November 9th is a significant day in German history. It's known as the Schicksalstag, the Day of Fate.  November 9th 1918 was the day that the Kaiser's abdication was announced and the Weimar republic created. The Nazis made their first bid for power at the Munich Beer Hall Putsch on November 9th 1923. Then, on November 9th 1938, came Kristallnacht. That's a memory of destruction which nothing can expunge, yet the fall of the Berlin Wall at least uses destruction as a positive force. 

In 1996 the meaning of the Laboe memorial was positively reinterpreted once again. Its current (and final?) dedication reads:

GEDENKSTATTE FUR DIE AUF SEE GEBLIESENTN ALLER NATIONEN
 (Memorial for all those who died at sea, and)
MAHNMAL FUR EINE FRIEDLICHE SEEFAHRT AUF ALLEN MEEREN
 (for peaceful navigation in free waters)

The Laboe Memorial in the evening light
November 3rd 2019
Warships of all nations dip their flags as they pass by.


A wreath from the British Government
in the underground chamber
at the Laboe memorial


Comments

Bill Kirton said…
A wonderful history lesson/memory for all of us who lived through those years.

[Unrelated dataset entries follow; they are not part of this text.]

-- ==== Sys2Proof/Machine/Events.lean ====
section
/-!
DEFINITION. The steps of the timer and keypad agents and what the renderer and the audio driver read (spec
60_exceptions.md R177 to R184).
-/

namespace Sys2Proof.Machine

/-- Down by one, clamped at 0 (R177). -/
def countDown (b : Byte) : Byte := if b = 0 then 0 else b - 1

/-- `timer_tick` (R177): both timers, in every executor state. Log entry 21. -/
def State.timerTick (s : State) : State := (s.setDt (countDown s.dt)).setSt (countDown s.st)

/-- The pressed-key slot after `press(k)` (R181): the last event wins. -/
def State.keyDown (s : State) (k : Nibble) : State := { s with keyValid := true, key := k }

/-- `EndKeyWait(k)` (R182): `V[wait_x] <- zext_8(k); state <- Running`. Log entry 17. -/
def State.endKeyWait (s : State) (k : Nibble) : State :=
  { s.setReg s.waitX (k.setWidth 8) with executor := .running }

/-- `press(k)` (R181, R182): a press while the executor waits for a key also ends the wait. -/
def State.press (s : State) (k : Nibble) : State :=
  match s.executor with
  | .waitingForKey => (s.keyDown k).endKeyWait k
  | .running => s.keyDown k
  | .halted => s.keyDown k

/-- `release` (R181): the slot is emptied; `key` keeps its last value. -/
def State.release (s : State) : State := { s with keyValid := false }

/-- `tone_active` (R179): the level output, 1 exactly while ST > 0. -/
def State.toneActive (s : State) : Bool := 0 < s.st.toNat

end Sys2Proof.Machine
end

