-- ==== Sys2Proof/Machine/Construct.lean ====
section
/-!
DEFINITION. Construction, the block's only reset (spec 70_reset_and_hazards.md R200 to R203).
-/

namespace Sys2Proof.Machine

/-- `construct_status` (R202), with the machine where there is one. -/
inductive ConstructStatus where
  /-- `Ok`: the new machine instance. -/
  | ok (s : State)
  /-- `InvalidRom`: no machine exists. -/
  | invalidRom
  deriving DecidableEq, Repr

/-- The memory after construction (R26, R201): the font first, then the program image. -/
def loadImage (font : Vector Byte Config.fontLen) (rom : List Byte) : Memory :=
  Memory.writeBytes (Memory.writeBytes State.reset.mem 0 font.toList) Config.progBase rom

/-- `construct(ROM)` (R201, R202) with the parameter FONT (R27). The new machine's agenda is empty, as at reset: DESIGN
CHOICE, log entry 30. Log entries 2, 4 and 20. -/
def construct (font : Vector Byte Config.fontLen) (rom : Image) : ConstructStatus :=
  if rom.wellFormed then .ok { State.reset with mem := loadImage font (rom.getD []) } else .invalidRom

end Sys2Proof.Machine
end

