-- ==== Sys2Proof/Safety.lean ====
section
/-!
DEFINITION. What the statements speak of: the event a step performs, the spec's tables as functions of the state before
(the fault table R171, the program counter table R14, the flag and register writers R16, the sprite's pixels R142), and
the invariants.
-/

namespace Sys2Proof

open Machine

/-! ### The event a step performs (20_memory.md R51) -/

/-- The event the next step performs: the agenda's first, or `exec_tick` when the agenda is empty. -/
def Machine.State.upcoming (s : State) : Event := s.agenda.head?.getD .execTick

/-- The next step runs an execution cycle: the event is `exec_tick` and the executor is `Running` (R80). -/
def Machine.State.cycles (s : State) : Prop := s.upcoming = .execTick ∧ s.executor = .running

/-- Applies `f` to a next state and leaves a stop as it is. -/
def mapNext (f : State → State) : Result → Result
  | .next s => .next (f s)
  | .fault r => .fault r
  | .refused r => .refused r

/-! ### Frames: what an instruction leaves alone -/

/-- Every byte of memory reads as before. -/
def KeepsMemory (s t : State) : Prop := ∀ a, t.mem.read a = s.mem.read a

/-- Nothing but registers changed, and of those none outside `changed`. -/
def OnlyRegisters (changed : Nibble → Prop) (s t : State) : Prop :=
  t = { s with v := t.v } ∧ (∀ j, ¬ changed j → t.getReg j = s.getReg j) ∧ KeepsMemory s t

/-- Nothing but pc changed. -/
def OnlyPc (s t : State) : Prop := t = { s with pc := t.pc } ∧ KeepsMemory s t

/-- Nothing but I changed. -/
def OnlyIndex (s t : State) : Prop := t = { s with idx := t.idx } ∧ KeepsMemory s t

/-- Nothing but memory changed, and of that no byte outside the `len` bytes from address `a` on. -/
def OnlyBytes (a len : Nat) (s t : State) : Prop :=
  t = { s with mem := t.mem } ∧ ∀ b, b < a ∨ a + len ≤ b → t.mem.read b = s.mem.read b

/-! ### The fault table (60_exceptions.md R171) -/

/-- A row of the fault table: what is recorded, and pc afterwards. -/
structure FaultRecord where
  cause : HaltCause
  word : InsnWord
  addr : Nat
  pc : Nat
  deriving DecidableEq, Repr

/-- The address fault of an access to `len` bytes from I on (R44): the highest address, where it exceeds 0xFFF. -/
def Machine.State.boundsFault (s : State) (len : Nat) : Option (HaltCause × Nat) :=
  if 1 ≤ len ∧ 0xFFF < s.idx.toNat + len - 1 then some (.addressFault, s.idx.toNat + len - 1) else none

/-- The fault an instruction raises in a state, with the address recorded when it was fetched from `p` (R171). -/
def Instr.faultIn (i : Instr) (s : State) (p : Nat) : Option (HaltCause × Nat) :=
  match i with
  | .call _ => if s.sp.toNat = 15 then some (.stackOverflow, p) else none
  | .ret => if s.sp.toNat = 0 then some (.stackUnderflow, p) else none
  | .drw _ _ n => s.boundsFault n.toNat
  | .ldB _ => s.boundsFault 3
  | .storeRegs x => s.boundsFault (x.toNat + 1)
  | .loadRegs x => s.boundsFault (x.toNat + 1)
  | .cls | .jp _ | .seImm _ _ | .sneImm _ _ | .seReg _ _ | .ldImm _ _ | .addImm _ _ | .ldReg _ _ => none
  | .orReg _ _ | .andReg _ _ | .xorReg _ _ | .addReg _ _ | .subReg _ _ | .shr _ _ | .subnReg _ _ | .shl _ _ => none
  | .sneReg _ _ | .ldI _ | .jpV0 _ | .rnd _ _ | .skp _ | .sknp _ => none
  | .ldVxDt _ | .ldVxK _ | .ldDtVx _ | .ldStVx _ | .addI _ | .ldF _ => none

/-- The fault of the cycle the state is about to run (R171), or none: fetch, then decode, then the instruction (R174). -/
def Machine.State.cycleFault (s : State) : Option FaultRecord :=
  if s.pc = 0xFFF then some ⟨.addressFault, 0x0000, 0x1000, 0xFFF⟩
  else
    match decodeWord s.fetchWord with
    | .unmatched _ => some ⟨.unknownOpcode, s.fetchWord, s.pc.toNat, (s.pc.toNat + 2) % 4096⟩
    | .instr i =>
      match i.faultIn s s.pc.toNat with
      | some (c, a) => some ⟨c, s.fetchWord, a, (s.pc.toNat + 2) % 4096⟩
      | none => none

/-- The state the fault table and the halt sequence (R171, R172) give. -/
def Machine.State.haltedBy (s : State) (r : FaultRecord) : State :=
  { s with
    pc := BitVec.ofNat 12 r.pc
    haltCause := r.cause.code
    haltWord := r.word
    haltAddr := BitVec.ofNat 13 r.addr
    executor := .halted
    emitted := .diag r.cause.code r.word (BitVec.ofNat 13 r.addr) :: s.emitted }

/-- The cycle the state is about to run executes `LD Vx, K` (R183). -/
def Machine.State.aboutToWait (s : State) : Bool :=
  match decodeWord s.fetchWord with
  | .instr (.ldVxK _) => true
  | _ => false

/-! ### The program counter table (10_state.md R14) -/

/-- `pc` at the end of a cycle that runs `i`, from the state after the fetch: `p2` is its pc (R14). -/
def Instr.pcAfter (i : Instr) (s : State) : Nat :=
  let p2 := s.pc.toNat
  let skipped (c : Bool) : Nat := if c then (p2 + 2) % 4096 else p2
  match i with
  | .ret => if s.sp.toNat = 0 then p2 else s.top.toNat
  | .jp nnn => nnn.toNat
  | .call nnn => if s.sp.toNat = 15 then p2 else nnn.toNat
  | .seImm x kk => skipped (decide (s.getReg x = kk))
  | .sneImm x kk => skipped (decide (s.getReg x ≠ kk))
  | .seReg x y => skipped (decide (s.getReg x = s.getReg y))
  | .sneReg x y => skipped (decide (s.getReg x ≠ s.getReg y))
  | .skp x => skipped (s.isPressed (s.getReg x))
  | .sknp x => skipped (!s.isPressed (s.getReg x))
  | .jpV0 nnn => (nnn.toNat + (s.getReg 0).toNat) % 4096
  | .cls | .ldImm _ _ | .addImm _ _ | .ldReg _ _ | .orReg _ _ | .andReg _ _ | .xorReg _ _ | .addReg _ _ => p2
  | .subReg _ _ | .shr _ _ | .subnReg _ _ | .shl _ _ | .ldI _ | .rnd _ _ | .drw _ _ _ => p2
  | .ldVxDt _ | .ldVxK _ | .ldDtVx _ | .ldStVx _ | .addI _ | .ldF _ | .ldB _ | .storeRegs _ | .loadRegs _ => p2

/-! ### Which registers and bytes an instruction may write -/

/-- The instruction writes VF as a flag (R16): six instructions, no others. -/
def Instr.writesFlag : Instr → Bool
  | .addReg _ _ | .subReg _ _ | .shr _ _ | .subnReg _ _ | .shl _ _ | .drw _ _ _ => true
  | .cls | .ret | .jp _ | .call _ | .seImm _ _ | .sneImm _ _ | .seReg _ _ | .ldImm _ _ | .addImm _ _ | .ldReg _ _ => false
  | .orReg _ _ | .andReg _ _ | .xorReg _ _ | .sneReg _ _ | .ldI _ | .jpV0 _ | .rnd _ _ | .skp _ | .sknp _ => false
  | .ldVxDt _ | .ldVxK _ | .ldDtVx _ | .ldStVx _ | .addI _ | .ldF _ | .ldB _ | .storeRegs _ | .loadRegs _ => false

/-- Register `j` is a destination register of the instruction (40 to 44). -/
def Instr.destines (i : Instr) (j : Nibble) : Bool :=
  match i with
  | .ldImm x _ | .addImm x _ | .rnd x _ | .ldVxDt x => decide (j = x)
  | .ldReg x _ | .orReg x _ | .andReg x _ | .xorReg x _ => decide (j = x)
  | .addReg x _ | .subReg x _ | .shr x _ | .subnReg x _ | .shl x _ => decide (j = x)
  | .loadRegs x => decide (j.toNat ≤ x.toNat)
  | .cls | .ret | .jp _ | .call _ | .seImm _ _ | .sneImm _ _ | .seReg _ _ | .sneReg _ _ => false
  | .ldI _ | .jpV0 _ | .drw _ _ _ | .skp _ | .sknp _ => false
  | .ldVxK _ | .ldDtVx _ | .ldStVx _ | .addI _ | .ldF _ | .ldB _ | .storeRegs _ => false

/-- How many bytes from I on the instruction stores (R40). -/
def Instr.stored : Instr → Nat
  | .ldB _ => 3
  | .storeRegs x => x.toNat + 1
  | .cls | .ret | .jp _ | .call _ | .seImm _ _ | .sneImm _ _ | .seReg _ _ | .ldImm _ _ | .addImm _ _ | .ldReg _ _ => 0
  | .orReg _ _ | .andReg _ _ | .xorReg _ _ | .addReg _ _ | .subReg _ _ | .shr _ _ | .subnReg _ _ | .shl _ _ => 0
  | .sneReg _ _ | .ldI _ | .jpV0 _ | .rnd _ _ | .drw _ _ _ | .skp _ | .sknp _ => 0
  | .ldVxDt _ | .ldVxK _ | .ldDtVx _ | .ldStVx _ | .addI _ | .ldF _ | .loadRegs _ => 0

/-- The instruction changes I (R17): three instructions, no others. -/
def Instr.writesIndex : Instr → Bool
  | .ldI _ | .addI _ | .ldF _ => true
  | .cls | .ret | .jp _ | .call _ | .seImm _ _ | .sneImm _ _ | .seReg _ _ | .ldImm _ _ | .addImm _ _ | .ldReg _ _ => false
  | .orReg _ _ | .andReg _ _ | .xorReg _ _ | .addReg _ _ | .subReg _ _ | .shr _ _ | .subnReg _ _ | .shl _ _ => false
  | .sneReg _ _ | .jpV0 _ | .rnd _ _ | .drw _ _ _ | .skp _ | .sknp _ => false
  | .ldVxDt _ | .ldVxK _ | .ldDtVx _ | .ldStVx _ | .ldB _ | .storeRegs _ | .loadRegs _ => false

/-- The instruction is `CALL` or `RET`, which alone reach the call stack (R55). -/
def Instr.usesStack : Instr → Bool
  | .ret | .call _ => true
  | .cls | .jp _ | .seImm _ _ | .sneImm _ _ | .seReg _ _ | .ldImm _ _ | .addImm _ _ | .ldReg _ _ => false
  | .orReg _ _ | .andReg _ _ | .xorReg _ _ | .addReg _ _ | .subReg _ _ | .shr _ _ | .subnReg _ _ | .shl _ _ => false
  | .sneReg _ _ | .ldI _ | .jpV0 _ | .rnd _ _ | .drw _ _ _ | .skp _ | .sknp _ => false
  | .ldVxDt _ | .ldVxK _ | .ldDtVx _ | .ldStVx _ | .addI _ | .ldF _ | .ldB _ | .storeRegs _ | .loadRegs _ => false

/-- The instruction is `CLS` or `DRW`, which alone reach the pixel grid (R54). -/
def Instr.usesDisplay : Instr → Bool
  | .cls | .drw _ _ _ => true
  | .ret | .jp _ | .call _ | .seImm _ _ | .sneImm _ _ | .seReg _ _ | .ldImm _ _ | .addImm _ _ | .ldReg _ _ => false
  | .orReg _ _ | .andReg _ _ | .xorReg _ _ | .addReg _ _ | .subReg _ _ | .shr _ _ | .subnReg _ _ | .shl _ _ => false
  | .sneReg _ _ | .ldI _ | .jpV0 _ | .rnd _ _ | .skp _ | .sknp _ => false
  | .ldVxDt _ | .ldVxK _ | .ldDtVx _ | .ldStVx _ | .addI _ | .ldF _ | .ldB _ | .storeRegs _ | .loadRegs _ => false

/-! ### The sprite's pixels (43_display.md R142) -/

/-- The sprite at (x0, y0), its `n` rows in `m` from address `a` on, has a 1 bit that lands on the pixel (cx, cy). -/
def SpriteCovers (m : Memory) (a : Nat) (x0 y0 : Byte) (n : Nibble) (cx : Fin 64) (cy : Fin 32) : Prop :=
  ∃ r b : Nat, r < n.toNat ∧ b < 8 ∧ (x0.toNat + b) % 64 = cx.val ∧ (y0.toNat + r) % 32 = cy.val ∧
    (m.read (a + r)).getLsbD (7 - b) = true

/-- The sprite that `DRW Vx, Vy, n` draws in a state covers the pixel (cx, cy) (R141, R142). -/
def Machine.State.sprite (s : State) (x y n : Nibble) (cx : Fin 64) (cy : Fin 32) : Prop :=
  SpriteCovers s.mem s.idx.toNat (s.getReg x) (s.getReg y) n cx cy

/-! ### Invariants -/

/-- The output event is a diagnostic report (R185). -/
def Machine.Output.isDiag : Output → Bool
  | .diag _ _ _ => true
  | .dispChanged => false

/-- The memory keeps its canonical form. -/
def MemoryInv (s : State) : Prop := s.mem.wf = true

/-- The halt record (R24, R172, R185): before a fault the latches are 0 and nothing has been reported; in `Halted` the
latches hold one of the four causes and exactly one report carrying their values has been emitted. -/
def HaltInv (s : State) : Prop :=
  match s.executor with
  | .halted =>
    (∃ c : HaltCause, s.haltCause = c.code) ∧
      s.emitted.filter Output.isDiag = [.diag s.haltCause s.haltWord s.haltAddr]
  | .running => s.haltCause = 0 ∧ s.haltWord = 0 ∧ s.haltAddr = 0 ∧ s.emitted.filter Output.isDiag = []
  | .waitingForKey => s.haltCause = 0 ∧ s.haltWord = 0 ∧ s.haltAddr = 0 ∧ s.emitted.filter Output.isDiag = []

end Sys2Proof
end

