-- ==== Sys2Proof/Laws/Step.lean ====
section
/-!
SUPPORT. What one step can do, said once (spec 20_memory.md R50, R51; 40_control_transfer.md R80): later proofs take a
step apart with these and do not unfold it.
-/

namespace Sys2Proof.Machine

/-! ### The event -/

/-- A step consumes the next event and performs it (R51). -/
theorem step_eq (s : State) : step s = (s.setAgenda s.agenda.tail).perform s.upcoming := by
  unfold step State.nextEvent State.upcoming
  rcases hs : s.agenda with _ | ⟨e, rest⟩
  · have : s.setAgenda [] = s := by rw [← hs]; rfl
    simp [this]
  · simp

/-- A step that runs a cycle (R80). -/
theorem step_of_cycles {s : State} (h : s.cycles) : step s = (s.setAgenda s.agenda.tail).runCycle := by
  rw [step_eq, h.1]
  simp [State.perform, State.execTick, h.2]

/-- Everything a step can do: run a cycle, let an execution tick pass, or perform another agent's event. -/
theorem step_cases (s : State) :
    (s.cycles ∧ step s = (s.setAgenda s.agenda.tail).runCycle) ∨
    (s.upcoming = .execTick ∧ s.executor ≠ .running ∧ step s = .next (s.setAgenda s.agenda.tail)) ∨
    (s.upcoming = .timerTick ∧ step s = .next (s.setAgenda s.agenda.tail).timerTick) ∨
    (∃ k, s.upcoming = .press k ∧ step s = .next ((s.setAgenda s.agenda.tail).press k)) ∨
    (s.upcoming = .release ∧ step s = .next (s.setAgenda s.agenda.tail).release) := by
  rcases hu : s.upcoming with _ | _ | k | _
  · by_cases hr : s.executor = .running
    · exact .inl ⟨⟨hu, hr⟩, step_of_cycles ⟨hu, hr⟩⟩
    · refine .inr (.inl ⟨rfl, hr, ?_⟩)
      rw [step_eq, hu]
      cases he : s.executor <;> simp_all [State.perform, State.execTick]
  · exact .inr (.inr (.inl ⟨rfl, by rw [step_eq, hu]; rfl⟩))
  · exact .inr (.inr (.inr (.inl ⟨k, rfl, by rw [step_eq, hu]; rfl⟩)))
  · exact .inr (.inr (.inr (.inr ⟨rfl, by rw [step_eq, hu]; rfl⟩)))

/-- Everything a cycle can do (R80): the fetch faults, the word does not decode, or the instruction executes. -/
theorem State.runCycle_cases (s : State) :
    (s.pc = 0xFFF ∧ s.runCycle = .next s.fetchFault) ∨
    (s.pc ≠ 0xFFF ∧ decodeWord s.fetchWord = .unmatched s.fetchWord ∧
      s.runCycle = .next (s.unknownOpcode s.fetchWord)) ∨
    (s.pc ≠ 0xFFF ∧ ∃ i, decodeWord s.fetchWord = .instr i ∧ s.runCycle = exec i s.advance) := by
  by_cases hp : s.pc = 0xFFF
  · exact .inl ⟨hp, by rw [State.runCycle, if_pos hp]⟩
  · rcases hd : decodeWord s.fetchWord with i | w
    · exact .inr (.inr ⟨hp, i, rfl, by rw [State.runCycle, if_neg hp, hd]⟩)
    · have hw := decodeWord_unmatched hd
      subst hw
      exact .inr (.inl ⟨hp, rfl, by rw [State.runCycle, if_neg hp, hd]⟩)

/-- A run of the machine whose first step answers a next state goes on from there. -/
theorem core_run_next (k : Nat) {s t : State} (h : step s = .next t) :
    Host.Core.run Sys2Proof.core (k + 1) s = Host.Core.run Sys2Proof.core k t := by
  have general : ∀ (M : Host.Core) (s t : M.State), M.step s = .next t → M.run (k + 1) s = M.run k t := by
    intro M s t h
    rw [Host.Core.run.eq_def]
    simp only [h]
  exact general Sys2Proof.core s t h

/-! ### The other agents -/

/-- The two things a press can do (R181, R182). -/
theorem State.press_cases (s : State) (k : Nibble) :
    (s.executor = .waitingForKey ∧ s.press k = (s.keyDown k).endKeyWait k) ∨
    (s.executor ≠ .waitingForKey ∧ s.press k = s.keyDown k) := by
  unfold State.press
  cases s.executor
  · exact .inr ⟨by decide, rfl⟩
  · exact .inl ⟨rfl, rfl⟩
  · exact .inr ⟨by decide, rfl⟩

/-- The count is clamped at 0 (R177). -/
@[simp] theorem countDown_toNat (b : Byte) : (countDown b).toNat = b.toNat - 1 := by
  have := b.isLt
  unfold countDown
  split
  · next h => subst h; rfl
  · next h =>
    have : b.toNat ≠ 0 := fun e => h (BitVec.eq_of_toNat_eq e)
    simp only [BitVec.toNat_sub]
    simp
    omega

/-- The tone sounds exactly while the sound timer is not 0 (R179). -/
theorem State.toneActive_iff (s : State) : s.toneActive = true ↔ s.st ≠ 0 := by
  rw [State.toneActive, decide_eq_true_iff, Nat.pos_iff_ne_zero]
  exact not_congr (BitVec.toNat_eq (x := s.st) (y := 0)).symm

/-! ### The execute phase -/

/-- The end of every instruction: it halts, recording itself, or it leaves the executor alone or parks it. -/
theorem exec_ends (i : Instr) (s : State) :
    (∃ c a, exec i s = .next (s.halt c (encode i) a)) ∨
    ∃ t, exec i s = .next t ∧ t.agenda = s.agenda ∧ t.haltCause = s.haltCause ∧ t.haltWord = s.haltWord ∧
      t.haltAddr = s.haltAddr ∧ (t.executor = s.executor ∨ t.executor = .waitingForKey) ∧
      (t.emitted = s.emitted ∨ t.emitted = .dispChanged :: s.emitted) := by
  have guarded : ∀ (len : Nat) (done : State), exec i s = .next (s.guardAccess i len done) →
      done.agenda = s.agenda → done.haltCause = s.haltCause →
      done.haltWord = s.haltWord → done.haltAddr = s.haltAddr → done.executor = s.executor →
      (done.emitted = s.emitted ∨ done.emitted = .dispChanged :: s.emitted) →
      (∃ c a, exec i s = .next (s.halt c (encode i) a)) ∨
      ∃ t, exec i s = .next t ∧ t.agenda = s.agenda ∧ t.haltCause = s.haltCause ∧ t.haltWord = s.haltWord ∧
        t.haltAddr = s.haltAddr ∧ (t.executor = s.executor ∨ t.executor = .waitingForKey) ∧
        (t.emitted = s.emitted ∨ t.emitted = .dispChanged :: s.emitted) := by
    intro len done he h1 h2 h3 h4 h5 h6
    rcases s.guardAccess_cases i len done with ⟨_, hg⟩ | ⟨_, hg⟩
    · exact .inr ⟨done, hg ▸ he, h1, h2, h3, h4, .inl h5, h6⟩
    · exact .inl ⟨_, _, hg ▸ he⟩
  cases i with
  | call nnn =>
    by_cases h : s.sp = 15
    · exact .inl ⟨_, _, if_pos h⟩
    · exact .inr ⟨_, if_neg h, rfl, rfl, rfl, rfl, .inl rfl, .inl rfl⟩
  | ret =>
    by_cases h : s.sp = 0
    · exact .inl ⟨_, _, if_pos h⟩
    · exact .inr ⟨_, if_neg h, rfl, rfl, rfl, rfl, .inl rfl, .inl rfl⟩
  | drw x y n => exact guarded n.toNat _ rfl rfl rfl rfl rfl rfl (.inr rfl)
  | ldB x => exact guarded 3 _ rfl rfl rfl rfl rfl rfl (.inl rfl)
  | storeRegs x => exact guarded (regCount x) _ rfl rfl rfl rfl rfl rfl (.inl rfl)
  | loadRegs x => exact guarded (regCount x) _ rfl rfl rfl rfl rfl rfl (.inl rfl)
  | cls => exact .inr ⟨_, rfl, rfl, rfl, rfl, rfl, .inl rfl, .inr rfl⟩
  | ldVxK x => exact .inr ⟨_, rfl, rfl, rfl, rfl, rfl, .inr rfl, .inl rfl⟩
  | seImm | sneImm | seReg | sneReg | skp | sknp =>
    refine .inr ⟨_, rfl, ?_⟩
    rw [State.skipIf_eq]
    exact ⟨rfl, rfl, rfl, rfl, .inl rfl, .inl rfl⟩
  | jp | ldImm | addImm | ldReg | orReg | andReg | xorReg | addReg | subReg | shr | subnReg | shl | ldI | jpV0 | rnd
  | ldVxDt | ldDtVx | ldStVx | addI | ldF => exact .inr ⟨_, rfl, rfl, rfl, rfl, rfl, .inl rfl, .inl rfl⟩

end Sys2Proof.Machine
end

Thanks, Julia. The various incarnations (and significances) of that wonderful monument are both chilling and uplifting (and its shape fits all the varying 'interpretations' you recall). Overall, though, I'm left with a feeling of wonder (and/or discombobulation) at the huge gulf between those worlds and the one we're living in. I only hope the present one learns from them (although I'm not sure 'hope' is legitimate currency with our current crop of 'leaders').
julia jones said…
I held back from making any present day comments but they would have been depressed
Jan Needle said…
In hope we live. Thanks Julia (and congrats on making an honest man of Francis!)
Umberto Tosi said…
Thank you for this vivid, ominous, historical tableau! It evoked some of the best histories of the era. Your father's flight down the fjord is the stuff of war movie thrillers. I got a kick out of your reference: "'Hitler – of all people – described the Laboe Memorial as ‘an unparalleled item of kitsch’" Ha! Hitler - herr benality-of-evil himself - calling something "kitsch" sounds as ironic at Donald Trump calling someone "corrupt."